Мать не встает с постели уже вторую неделю. Почти не ест и не пьет. А если какое-то минимальное количество жидкой еды и попадает ей в желудок, то ее тут же рвет. Даже не просто рвет, а прямо выворачивает наизнанку.
Цирроз печени на поздней стадии. Жуткое зрелище.
Теперь мы живем в красивой уютной квартире, но внешнее благополучие уже ни хрена не радует. Потому что внутреннего благополучия нет и в помине. В сердце – сплошная чернуха, уныние и грязь. Я прогнил насквозь, и из хорошего во мне осталась только безусловная любовь к матери. А в остальном – я гребаное исчадие ада. Вместо души – холодный расчет, вместо совести – цинизм, вместо принципов – прибыльный конформизм.
Раньше, когда я был помладше и понаивнее, меня интересовала нравственная сторона жизни. Сейчас – уже похуй. Нравственность – понятие неосязаемое и неизмеримое, а вот возможность обеспечить себя и близких – вполне.
Конечно, порой бывает погано. Настолько, что от одного взгляда в зеркало тошнит и по утрам просыпаться не хочется. Но, несмотря на это, я улыбаюсь. Каждой долбаный день. Ведь, как говорил Клим, жизнь – это божья шутка. А я натурально соткан из черного юмора.
Все восемнадцать лет судьба жестоко смеялась надо мной. Так почему бы мне наконец не ответить ей тем же?
Сиделка говорит, что матери осталось недолго. Пару дней. Максимум – неделя. В общем-то уже смирился с тем, что останусь один, но время от времени все равно ломает. Тоска – зверь беспощадный. Острыми когтями вырывает кровавые ошметки прямо из сердца.

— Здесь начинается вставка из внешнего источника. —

namespace Qstat
/-- BKnn.QSTAT: 09_legs_and_quench.md R274. -/
def addr (i : Fin 16) : Nat := blockBase i + 0x74
/-- BKnn.QSTAT.LATCH (LIVE). -/
def LATCH : RF (Fin 16) := ⟨addr, 0, 1⟩
/-- BKnn.QSTAT.SAFESET (LIVE). -/
def SAFESET : RF (Fin 16) := ⟨addr, 1, 1⟩
/-- BKnn.QSTAT.CLEAR_REFUSED (W1C). -/
def CLEAR_REFUSED : RF (Fin 16) := ⟨addr, 2, 1⟩
/-- BKnn.QSTAT.SET_SEEN (W1C). -/
def SET_SEEN : RF (Fin 16) := ⟨addr, 3, 1⟩
/-- BKnn.QSTAT.FIRST (LIVE). -/
def FIRST : RF (Fin 16) := ⟨addr, 4, 4⟩
/-- BKnn.QSTAT.QCNT (CNT). -/
def QCNT : RF (Fin 16) := ⟨addr, 16, 8⟩
/-- The whole register BKnn.QSTAT. -/
def word : RF (Fin 16) := ⟨addr, 0, 32⟩
end Qstat

namespace Qcause
/-- BKnn.QCAUSE: 09_legs_and_quench.md R274. -/
def addr (i : Fin 16) : Nat := blockBase i + 0x78
/-- BKnn.QCAUSE.CAUSE (LIVE). -/
def CAUSE : RF (Fin 16) := ⟨addr, 0, 16⟩
/-- BKnn.QCAUSE.ACT (LIVE). -/
def ACT : RF (Fin 16) := ⟨addr, 16, 16⟩
/-- The whole register BKnn.QCAUSE. -/
def word : RF (Fin 16) := ⟨addr, 0, 32⟩
end Qcause

namespace Qctl
/-- BKnn.QCTL: 09_legs_and_quench.md R274. -/
def addr (i : Fin 16) : Nat := blockBase i + 0x7c
/-- BKnn.QCTL.CLEAR (CMD). -/
def CLEAR : RF (Fin 16) := ⟨addr, 0, 1⟩
/-- BKnn.QCTL.QUENCH (CMD). -/
def QUENCH : RF (Fin 16) := ⟨addr, 1, 1⟩
/-- The whole register BKnn.QCTL. -/
def word : RF (Fin 16) := ⟨addr, 0, 32⟩
end Qctl

namespace S1sel
/-- BKnn.S1SEL: 09_legs_and_quench.md R274. -/
def addr (i : Fin 16) : Nat := blockBase i + 0x80
/-- BKnn.S1SEL.SEL (LIVE). -/
def SEL : RF (Fin 16) := ⟨addr, 0, 16⟩
/-- The whole register BKnn.S1SEL. -/
def word : RF (Fin 16) := ⟨addr, 0, 32⟩
end S1sel

namespace LcCfg
/-- LCl.CFG: 09_legs_and_quench.md R275. -/
def addr (i : Fin 16 × Fin 3) : Nat := blockBase i.1 + 0x1000 + i.2.val * 0x400 + 0x0
/-- LCl.CFG.DTIME (LIVE). -/
def DTIME : RF (Fin 16 × Fin 3) := ⟨addr, 0, 10⟩
/-- LCl.CFG.MINP (LIVE). -/
def MINP : RF (Fin 16 × Fin 3) := ⟨addr, 10, 10⟩
/-- LCl.CFG.SPMODE (LIVE). -/
def SPMODE : RF (Fin 16 × Fin 3) := ⟨addr, 20, 2⟩
/-- LCl.CFG.REN (LIVE). -/
def REN : RF (Fin 16 × Fin 3) := ⟨addr, 22, 1⟩
/-- LCl.CFG.RN (LIVE). -/
def RN : RF (Fin 16 × Fin 3) := ⟨addr, 23, 8⟩
/-- The whole register LCl.CFG. -/
def word : RF (Fin 16 × Fin 3) := ⟨addr, 0, 32⟩
end LcCfg

namespace LcRefw
/-- LCl.REFW: 09_legs_and_quench.md R275. -/
def addr (i : Fin 16 × Fin 3) : Nat := blockBase i.1 + 0x1000 + i.2.val * 0x400 + 0x4
/-- LCl.REFW.REFW (LIVE). -/
def REFW : RF (Fin 16 × Fin 3) := ⟨addr, 0, 12⟩
/-- The whole register LCl.REFW. -/
def word : RF (Fin 16 × Fin 3) := ⟨addr, 0, 32⟩
end LcRefw

namespace LcSafe
/-- LCl.SAFE: 09_legs_and_quench.md R275. -/
def addr (i : Fin 16 × Fin 3) : Nat := blockBase i.1 + 0x1000 + i.2.val * 0x400 + 0x8
/-- LCl.SAFE.SAFEH (LIVE). -/
def SAFEH : RF (Fin 16 × Fin 3) := ⟨addr, 0, 1⟩
/-- LCl.SAFE.SAFEL (LIVE). -/
def SAFEL : RF (Fin 16 × Fin 3) := ⟨addr, 1, 1⟩
/-- The whole register LCl.SAFE. -/
def word : RF (Fin 16 × Fin 3) := ⟨addr, 0, 32⟩
end LcSafe

namespace LcShadow
/-- LCl.SHADOW: 09_legs_and_quench.md R275. -/
def addr (i : Fin 16 × Fin 3) : Nat := blockBase i.1 + 0x1000 + i.2.val * 0x400 + 0xc
/-- LCl.SHADOW.V (LIVE). -/
def V : RF (Fin 16 × Fin 3) := ⟨addr, 0, 23⟩
/-- The whole register LCl.SHADOW. -/
def word : RF (Fin 16 × Fin 3) := ⟨addr, 0, 32⟩
end LcShadow

namespace LcCmp
/-- LCl.CMP: 09_legs_and_quench.md R275. -/
def addr (i : Fin 16 × Fin 3) : Nat := blockBase i.1 + 0x1000 + i.2.val * 0x400 + 0x10
/-- LCl.CMP.V (LIVE). -/
def V : RF (Fin 16 × Fin 3) := ⟨addr, 0, 23⟩
/-- The whole register LCl.CMP. -/
def word : RF (Fin 16 × Fin 3) := ⟨addr, 0, 32⟩
end LcCmp

namespace LcStat
/-- LCl.STAT: 09_legs_and_quench.md R275. -/
def addr (i : Fin 16 × Fin 3) : Nat := blockBase i.1 + 0x1000 + i.2.val * 0x400 + 0x14
/-- LCl.STAT.GHO (LIVE). -/
def GHO : RF (Fin 16 × Fin 3) := ⟨addr, 0, 1⟩
/-- LCl.STAT.GLO (LIVE). -/
def GLO : RF (Fin 16 × Fin 3) := ⟨addr, 1, 1⟩
/-- LCl.STAT.HZ (LIVE). -/
def HZ : RF (Fin 16 × Fin 3) := ⟨addr, 2, 1⟩
/-- LCl.STAT.SHORT_SEEN (W1C). -/
def SHORT_SEEN : RF (Fin 16 × Fin 3) := ⟨addr, 3, 1⟩
/-- LCl.STAT.REFR_SEEN (W1C). -/
def REFR_SEEN : RF (Fin 16 × Fin 3) := ⟨addr, 4, 1⟩
/-- LCl.STAT.SHORTCNT (CNT). -/
def SHORTCNT : RF (Fin 16 × Fin 3) := ⟨addr, 16, 16⟩
/-- The whole register LCl.STAT. -/
def word : RF (Fin 16 × Fin 3) := ⟨addr, 0, 32⟩
end LcStat

namespace LcAcc
/-- LCl.ACC: 09_legs_and_quench.md R275. -/
def addr (i : Fin 16 × Fin 3) : Nat := blockBase i.1 + 0x1000 + i.2.val * 0x400 + 0x18
/-- LCl.ACC.A (LIVE). -/
def A : RF (Fin 16 × Fin 3) := ⟨addr, 0, 12⟩
/-- LCl.ACC.SIDE (LIVE). -/
def SIDE : RF (Fin 16 × Fin 3) := ⟨addr, 12, 1⟩
/-- LCl.ACC.FULLRUN (LIVE). -/
def FULLRUN : RF (Fin 16 × Fin 3) := ⟨addr, 13, 8⟩
/-- The whole register LCl.ACC. -/
def word : RF (Fin 16 × Fin 3) := ⟨addr, 0, 32⟩
end LcAcc

namespace LcTda
/-- LCl.TDA: 09_legs_and_quench.md R275. -/
def addr (i : Fin 16 × Fin 3) : Nat := blockBase i.1 + 0x1000 + i.2.val * 0x400 + 0x1c
/-- LCl.TDA.PS (LIVE). -/
def PS : RF (Fin 16 × Fin 3) := ⟨addr, 0, 20⟩
/-- The whole register LCl.TDA. -/
def word : RF (Fin 16 × Fin 3) := ⟨addr, 0, 32⟩
end LcTda

namespace Qsum
/-- CHIP.QSUM: 09_legs_and_quench.md R276. -/
def addr (_i : Unit) : Nat := 0x24
/-- CHIP.QSUM.LATCH (LIVE). -/
def LATCH : RF (Unit) := ⟨addr, 0, 16⟩
/-- CHIP.QSUM.QOUT (LIVE). -/
def QOUT : RF (Unit) := ⟨addr, 16, 1⟩
/-- CHIP.QSUM.QIN (LIVE). -/
def QIN : RF (Unit) := ⟨addr, 17, 1⟩
/-- CHIP.QSUM.TWQ (LIVE). -/
def TWQ : RF (Unit) := ⟨addr, 18, 1⟩
/-- CHIP.QSUM.HALT (LIVE). -/
def HALT : RF (Unit) := ⟨addr, 19, 1⟩
/-- The whole register CHIP.QSUM. -/
def word : RF (Unit) := ⟨addr, 0, 32⟩
end Qsum

namespace Qroute
/-- CHIP.QROUTE: 09_legs_and_quench.md R276. -/
def addr (_i : Unit) : Nat := 0x28
/-- CHIP.QROUTE.QIN (LIVE). -/
def QIN : RF (Unit) := ⟨addr, 0, 16⟩
/-- CHIP.QROUTE.TWQ (LIVE). -/
def TWQ : RF (Unit) := ⟨addr, 16, 16⟩
/-- The whole register CHIP.QROUTE. -/
def word : RF (Unit) := ⟨addr, 0, 32⟩
end Qroute

namespace Qfilt
/-- CHIP.QFILT: 09_legs_and_quench.md R276. -/
def addr (_i : Unit) : Nat := 0x2c
/-- CHIP.QFILT.QINFLT (LIVE). -/
def QINFLT : RF (Unit) := ⟨addr, 0, 3⟩
/-- CHIP.QFILT.TWQFLT (LIVE). -/
def TWQFLT : RF (Unit) := ⟨addr, 3, 3⟩
/-- The whole register CHIP.QFILT. -/
def word : RF (Unit) := ⟨addr, 0, 32⟩
end Qfilt

namespace BpCtl
/-- RGNp.BPCTL: 10_bus_protocol.md R304. -/
def addr (i : Fin 4) : Nat := portBase i + 0x0
/-- RGNp.BPCTL.START (CMD). -/
def START : RF (Fin 4) := ⟨addr, 0, 1⟩
/-- RGNp.BPCTL.STOP (CMD). -/
def STOP : RF (Fin 4) := ⟨addr, 1, 1⟩
/-- RGNp.BPCTL.RECOVER (CMD). -/
def RECOVER : RF (Fin 4) := ⟨addr, 2, 1⟩
/-- RGNp.BPCTL.ARD (CMD). -/
def ARD : RF (Fin 4) := ⟨addr, 3, 1⟩
/-- RGNp.BPCTL.GONORMAL (CMD). -/
def GONORMAL : RF (Fin 4) := ⟨addr, 4, 1⟩
/-- RGNp.BPCTL.GOLISTEN (CMD). -/
def GOLISTEN : RF (Fin 4) := ⟨addr, 5, 1⟩
/-- RGNp.BPCTL.ARDSTOP (CMD). -/
def ARDSTOP : RF (Fin 4) := ⟨addr, 6, 1⟩
/-- RGNp.BPCTL.STMODE (CFG). -/
def STMODE : RF (Fin 4) := ⟨addr, 7, 1⟩
/-- RGNp.BPCTL.IDCOL_MODE (CFG). -/
def IDCOL_MODE : RF (Fin 4) := ⟨addr, 8, 2⟩
/-- The whole register RGNp.BPCTL. -/
def word : RF (Fin 4) := ⟨addr, 0, 32⟩
end BpCtl

namespace BpStat
/-- RGNp.BPSTAT: 10_bus_protocol.md R304. -/
def addr (i : Fin 4) : Nat := portBase i + 0x4
/-- RGNp.BPSTAT.STATE (LIVE). -/
def STATE : RF (Fin 4) := ⟨addr, 0, 3⟩
/-- RGNp.BPSTAT.OPMODE (LIVE). -/
def OPMODE : RF (Fin 4) := ⟨addr, 3, 2⟩
/-- RGNp.BPSTAT.TXING (LIVE). -/
def TXING : RF (Fin 4) := ⟨addr, 5, 1⟩
/-- RGNp.BPSTAT.ARDRUN (LIVE). -/
def ARDRUN : RF (Fin 4) := ⟨addr, 6, 1⟩
/-- RGNp.BPSTAT.REC (LIVE). -/
def REC : RF (Fin 4) := ⟨addr, 8, 8⟩
/-- RGNp.BPSTAT.TEC (LIVE). -/
def TEC : RF (Fin 4) := ⟨addr, 16, 9⟩
/-- The whole register RGNp.BPSTAT. -/
def word : RF (Fin 4) := ⟨addr, 0, 32⟩
end BpStat

namespace BpEvt
/-- RGNp.BPEVT: 10_bus_protocol.md R304. -/
def addr (i : Fin 4) : Nat := portBase i + 0x8
/-- RGNp.BPEVT.EPASS_SEEN (W1C). -/
def EPASS_SEEN : RF (Fin 4) := ⟨addr, 0, 1⟩
/-- RGNp.BPEVT.BOFF_SEEN (W1C). -/
def BOFF_SEEN : RF (Fin 4) := ⟨addr, 1, 1⟩
/-- RGNp.BPEVT.RECOV_SEEN (W1C). -/
def RECOV_SEEN : RF (Fin 4) := ⟨addr, 2, 1⟩
/-- RGNp.BPEVT.IDCOL (W1C). -/
def IDCOL : RF (Fin 4) := ⟨addr, 3, 1⟩
/-- RGNp.BPEVT.CFGREF (W1C). -/
def CFGREF : RF (Fin 4) := ⟨addr, 4, 1⟩
/-- RGNp.BPEVT.PXH_SEEN (W1C). -/
def PXH_SEEN : RF (Fin 4) := ⟨addr, 5, 1⟩
/-- RGNp.BPEVT.TDCFAIL (W1C). -/
def TDCFAIL : RF (Fin 4) := ⟨addr, 6, 1⟩
/-- RGNp.BPEVT.ARDLOCK (W1C). -/
def ARDLOCK : RF (Fin 4) := ⟨addr, 7, 1⟩
/-- RGNp.BPEVT.CMDREF (W1C). -/
def CMDREF : RF (Fin 4) := ⟨addr, 8, 1⟩
/-- RGNp.BPEVT.REASON (LIVE). -/
def REASON : RF (Fin 4) := ⟨addr, 9, 3⟩
/-- RGNp.BPEVT.BOFFCNT (CNT). -/
def BOFFCNT : RF (Fin 4) := ⟨addr, 16, 16⟩
/-- The whole register RGNp.BPEVT. -/
def word : RF (Fin 4) := ⟨addr, 0, 32⟩
end BpEvt

namespace BpErr
/-- RGNp.BPERR: 10_bus_protocol.md R304. -/
def addr (i : Fin 4) : Nat := portBase i + 0xc
/-- RGNp.BPERR.LEC (LIVE). -/
def LEC : RF (Fin 4) := ⟨addr, 0, 3⟩
/-- RGNp.BPERR.LEPH (LIVE). -/
def LEPH : RF (Fin 4) := ⟨addr, 3, 1⟩
/-- RGNp.BPERR.ERRCNT (CNT). -/
def ERRCNT : RF (Fin 4) := ⟨addr, 8, 8⟩
/-- RGNp.BPERR.RECOVN (LIVE). -/
def RECOVN : RF (Fin 4) := ⟨addr, 16, 8⟩
/-- The whole register RGNp.BPERR. -/
def word : RF (Fin 4) := ⟨addr, 0, 32⟩
end BpErr

namespace BpCnt
/-- RGNp.BPCNT: 10_bus_protocol.md R304. -/
def addr (i : Fin 4) : Nat := portBase i + 0x10
/-- RGNp.BPCNT.TXOK (CNT). -/
def TXOK : RF (Fin 4) := ⟨addr, 0, 16⟩
/-- RGNp.BPCNT.RXOK (CNT). -/
def RXOK : RF (Fin 4) := ⟨addr, 16, 16⟩
/-- The whole register RGNp.BPCNT. -/
def word : RF (Fin 4) := ⟨addr, 0, 32⟩
end BpCnt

Сегодня сиделка отпросилась пораньше, поэтому с обеда я сам присматриваю за мамой. Ну то есть как присматриваю? Просто сижу рядом и вглядываюсь в ее изможденное, высушенное болезнью лицо. Если она открывает глаза и смотрит на меня, я улыбаюсь и говорю какую-нибудь банальщину вроде того, что все будет хорошо. Если просит попить, помогаю смочить водой губы. Хотя в последние дни она практически ни о чем уже не просит. Просто лежит.
– Сынок? – внезапно родительница распахивает веки направляет на меня вполне осознанный взгляд.
Будто внезапно из оцепенения вышла.
– Да, мам. Я тут, – подрываюсь со стула и падаю на колени рядом с ее кроватью.
– Мне приснилось, что ты сдал пробные ЕГЭ на одни пятерки, – растерянно шаря по мне глазами, произносит она. – Даже математику с физикой, представляешь?
– Тебе не приснилось, – стискиваю ее худую ладонь. – Я правда хорошо сдал.
Я рассказывал ей об этом на днях, но она тогда была в полузабытье. Потому, вероятно, и решила, что это сон.
– Ты такой молодец, Ранель, – хрипит еле слышно. – Я очень тобой горжусь…
К горлу подкатывает предательский ком. Сглатываю. Морщусь.
– А как же работа в автосервисе? Не сильно отвлекает от учебы? – тревожится она.
Ни в каком автосервисе я, разумеется, не тружусь. Хрен бы я там заработал столько, сколько зарабатываю сейчас. СТО – это просто легенда, призванная скрыть истинное положение дел. Я, может, и бессовестный, но признаться матери в том, что угоняю буржуйские тачки, духу все равно не хватает.